The result should be the lines from the one holding "(c.fwd28[n]).toNat < 32 := by" to the final line of the records, retyped exactly.

Start of Study material

-- ==== Sys2Proof/Laws/Fields.lean ====
section
/-! SUPPORT. The laws of operand assembly: what the packed bytes hold, as bits and as numbers, and what reading an
index of an inbound buffer gives. -/

namespace Sys2Proof

/-- `BE16` as a number (00_scope.md R10). -/
theorem be16_toNat (a b : Byte) : (be16 a b).toNat = a.toNat * 256 + b.toNat := by
  rw [be16, BitVec.toNat_append, ← Nat.shiftLeft_add_eq_or_of_lt b.isLt, Nat.shiftLeft_eq]

theorem hiByte_eq_ofNat (x : BitVec 16) : hiByte x = BitVec.ofNat 8 (x.toNat / 256) := by
  simp [hiByte, BitVec.extractLsb', Nat.shiftRight_eq_div_pow]

theorem loByte_eq_ofNat (x : BitVec 16) : loByte x = BitVec.ofNat 8 x.toNat := by
  simp [loByte, BitVec.extractLsb']

theorem byteAt_eq {rx : List Byte} {i : Nat} {b : Byte} (h : rx[i]? = some b) : byteAt rx i = b := by
  simp [byteAt, List.getD, h]

theorem getElem?_eq_byteAt {rx : List Byte} {i : Nat} (h : i < rx.length) : rx[i]? = some (byteAt rx i) := by
  simp [byteAt, List.getD, h]

/-- A long enough frame of group 0x40 is decoded by its sub-opcode. -/
theorem decodeFrame_xbus {rx : List Byte} (h : 5 ≤ rx.length) (hg : rx[2]? = some 0x40) :
    decodeFrame rx = decodeXbus rx := by
  rw [decodeFrame, if_neg (by omega), if_pos (byteAt_eq hg), if_neg (by omega)]

namespace Machine

/-- The speed byte as a number (30_encoding.md R83). -/
theorem speedByte_toNat (dir : Bool) (v : BitVec 7) : (speedByte dir v).toNat = dir.toNat * 128 + v.toNat := by
  rw [speedByte, BitVec.toNat_append, ← Nat.shiftLeft_add_eq_or_of_lt v.isLt, Nat.shiftLeft_eq]
  simp

/-- Bit 7 of the speed byte is the direction. -/
theorem speedByte_dir (dir : Bool) (v : BitVec 7) : (speedByte dir v).getLsbD 7 = dir := by
  rw [speedByte, BitVec.getLsbD_append]
  simp

/-- Bits 6 to 0 of the speed byte are the wire speed code. -/
theorem speedByte_code (dir : Bool) (v : BitVec 7) : (speedByte dir v).extractLsb' 0 7 = v := by
  apply BitVec.eq_of_getLsbD_eq
  intro i hi
  rw [BitVec.getLsbD_extractLsb', speedByte, BitVec.getLsbD_append]
  simp [hi]

/-- An admissible forward table holds codes of 5 bits (10_state.md R38 P3). -/
theorem fwd28_lt {c : Config} (hok : c.Ok) {n : Nat} (h : n < 29) : (c.fwd28[n]).toNat < 32 := by
  have hp := hok.2.2.2.1 ⟨n, h⟩
  by_contra hn
  have hnone := Vector.getElem?_eq_none (xs := c.rev28) (i := c.fwd28[n].toNat) (by omega)
  simp only [Fin.getElem_fin] at hp
  rw [hnone] at hp
  simp at hp

end Machine

end Sys2Proof
end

End of Study material

* [The completed task]:
theorem fwd28_lt {c : Config} (hok : c.Ok) {n : Nat} (h : n < 29) : (c.fwd28[n]).toNat < 32 := by
  have hp := hok.2.2.2.1 ⟨n, h⟩
  by_contra hn
  have hnone := Vector.getElem?_eq_none (xs := c.rev28) (i := c.fwd28[n].toNat) (by omega)
  simp only [Fin.getElem_fin] at hp
  rw [hnone] at hp
  simp at hp

end Machine

end Sys2Proof
end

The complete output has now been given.